In this day and age, dating has become more confusing than ever. Nothing is straightforward anymore. Everyone is playing cat and mouse, push and pull, and etcetera. But the most elusive term I find in this generation of dating is the status of being “exclusive“.
Urban Dictionary defines exclusive as “The state of being in a relationship with someone where you are officially boyfriend and girlfriend, and there is no-one else involved. Usually attained after going on a couple of good dates with someone“. According to the site, this is the top definition of exclusive; however, just scroll down a smidge and you will find a second definition: “The state of being with one person, and only one person, without labeling yourselves as boyfriend and girlfriend“. So, even after consulting with the dictionary for millennials, I was more confused than ever. The two definitions are similar in that the relationship is between two people and no one else, but the other without an official title. So basically, the second definition of exclusive is being boyfriend/girlfriend just without the commitment that comes with that title. I CALL BULLSHIT. It is a frustrating term to define because it makes relationships so much more ambiguous than they should be. Take my friend’s story for an example. She was seeing this guy for a couple months, and one day, the guy tried to get into her pants, but before anything happened, she told him she wasn’t going to have sex with him unless he was her boyfriend. So, later on, the guy asked her to be exclusive. Being new to the dating world, she immediately thought that term meant they were bf/gf, and so, they had sex. However, skip a month later, the guy texts her:
My friend was pissed. She thought that she made it clear that he can’t have sex with her unless he was her boyfriend, but apparently, they weren’t on the same page. Anyways, long story short, he did ask her to be her girlfriend eventually, and they are still together. Morale of this story? The definition of exclusive depends on the person. I especially find that more guys tend to define exclusivity as a relationship with all the benefits of a bf/gf relationship just without the official title.
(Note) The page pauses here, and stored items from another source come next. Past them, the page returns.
-- ==== Sys2Proof/Config.lean ====
section
/-! DEFINITION. What a part fixes (R1 to R3, R20), and the free values: constants without a body for what the
spec leaves open or takes from outside it (logs 4 and 12). -/

namespace Sys2Proof.Config

open Sys2Proof.Machine

/-- Bays of a part (R1). -/
def bays : Part → Nat
  | .kv9616b => 16
  | _ => 24

/-- Host ports of a part (R1). -/
def hostPorts : Part → Nat
  | .kv9616b => 2
  | _ => 4

/-- Fabric ports of a part (R1). -/
def fabPorts : Part → Nat
  | .kv9616b => 2
  | _ => 4

/-- Whether a part has external port `n`: 0 to 3 for H0 to H3, 4 to 7 for F0 to F3 (R1). -/
def extPort (p : Part) (n : Nat) : Bool := if n < 4 then decide (n < hostPorts p) else decide (n - 4 < fabPorts p)

/-- Whether a part has cipher lanes and key vault (R1). -/
def hasCipher : Part → Bool
  | .kv9624c => false
  | _ => true

/-- Whether a part supports m = 3 (R1). -/
def hasTriple : Part → Bool
  | .kv9616b => false
  | _ => true

/-- Whether a part has the read fan-out unit (R1). -/
def hasRfu : Part → Bool
  | .kv9616b => false
  | _ => true

/-- ID.UNITPRES of a part (R3). -/
def unitPres : Part → Word
  | .kv9624a => 0x0044180F
  | .kv9624c => 0x0044180E
  | .kv9616b => 0x00221009

/-- Midplane ports of a part (R20, R222). -/
def midplane : Part → List Nat
  | .kv9616b => [0]
  | _ => [0, 1]

/-- A free number: value `k` of a run (log 4). -/
opaque freeNat : Nat → Nat

/-- Field `k` of what the establishment of connection `c` settles (R262; log 78). -/
opaque connPart (c k : Nat) : Nat

/-- A free byte (log 4). -/
opaque freeByte : Nat → Byte

/-- XTS-AES-256 encryption of a data unit (R369): key material, tweak, plaintext. The cipher is IEEE 1619's and is
not modelled further (log 12). -/
opaque xtsEncrypt : Nat → Nat → Block → Block

/-- XTS-AES-256 decryption of a data unit (R369; log 12). -/
opaque xtsDecrypt : Nat → Nat → Block → Block

/-- The wrapped traffic keys of a connection (R263, R301): wrapping key, write and read key (log 12). -/
opaque wrapKeys : Nat → Nat → Nat → List Byte

/-- The traffic keys of a wrapped pair under a wrapping key, write and read key (R263, R301; log 12). -/
opaque unwrapKeys : Nat → List Byte → Nat × Nat

/-- A key wrapped under another (R390): wrapping key, TYPE, GEN, key; 80 bytes that AES-KW fixes (log 12). -/
opaque wrapKey : Nat → Nat → Nat → Nat → List Byte

/-- The unwrapping of R391: wrapping key, TYPE asked for, wrapped bytes; the key, when the integrity value and TYPE
hold (log 12). -/
opaque unwrapKey : Nat → Nat → List Byte → Option Nat

/-- The name of the pair key that the two vaults of a shelf agree (R388; log 12). -/
opaque pairKey : Nat

/-- Whether a login response is the HMAC of R394 under an officer's key: key, nonce, master, officer, response (log
12). -/
opaque officerGood : Nat → Nat → Nat → Nat → List Byte → Bool

/-- Whether the two halves of an XTS key are equal (R391; log 12). -/
opaque xtsHalvesEqual : Nat → Bool

/-- Whether the digest and the signature of a staged firmware image hold (R430; log 12). -/
opaque firmwareGood : List Host.Cell → Bool

/-- The name of the transfer key that two modules of a migration agree (R388; log 12). -/
opaque transferKey : Nat

/-- The body of an SPDM response: request code and parameter (R459): digests, certificates, signatures and
measurements of ROMs that the spec does not give (log 12). -/
opaque spdmBody : Nat → Nat → List Byte

/-- Whether a DH-HMAC-CHAP response is right under the host's secret: hash, group, response (R35; log 12). -/
opaque chapGood : Nat → Nat → List Byte → Bool

/-- Where the read cache keeps a block (R509), which the spec does not give (log 4). -/
opaque cacheStack : Nat → Nat → Nat → Nat

/-- The hash of SRC, DST and FLOW that chooses among ports of equal cost (R233), which the spec does not give (log
4). -/
opaque flowHash : Nat → Nat → Nat → Nat

/-- The NVMe version that the module reports, which the spec does not give (log 4). -/
opaque nvmeVersion : Nat

/-- Serial number, model number and firmware revision of Identify Controller, which the spec does not give (log 4). -/
opaque identByte : Nat → Byte

/-- The globally unique identifier of a namespace (UID, VSID, NSID), which the spec does not give (log 4). -/
opaque nguid : Nat → Nat → Nat → Nat

/-- A byte of the SMART / Health Information log at a reading, which the spec does not give (log 4). -/
opaque smartByte : Nat → Nat → Byte

/-- The controller's response of bidirectional DH-HMAC-CHAP: hash, group, the host's response (log 4). -/
opaque chapAnswer : Nat → Nat → List Byte → Nat

end Sys2Proof.Config
end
Maybe because they are afraid to commit? *cough* fuckboys *cough*
A personal example, I am dating a guy who I am exclusive with. Why I’m writing this blog post? Specifically because I have this dilemma of not know what my relationship with him actually is. When we agreed to be exclusive, I actually did ask him what exclusive means, and he told me “not seeing anybody else”. OKAY. Great definition. So precise, I don’t even need to google it…FUCK THAT. Right after I got home, I googled and read a handful of articles debating the status of “exclusive”. Similar to Urban Dictionary, many of these articles debated exclusive as being official bf/gf and exclusive as a status that doesn’t have such titles. So how will I ever come into conclusion to where I stand with this guy I’m dating? Well, I’m planning to just be straight up ask my guy if we are boyfriend/girlfriend, and not over text, but in person. I think that’s when I will truly get a satisfying confirmation.
To those who are in a similar confused state as I am, I advice to do the same because trying to figure it out on my own left me more confused, and it actually led me to doubt the guy I’m seeing. So, I hope, to all the confused souls out there, that we can overcome this ambiguous term of “exclusivity” and have solid relationships. Good lucks!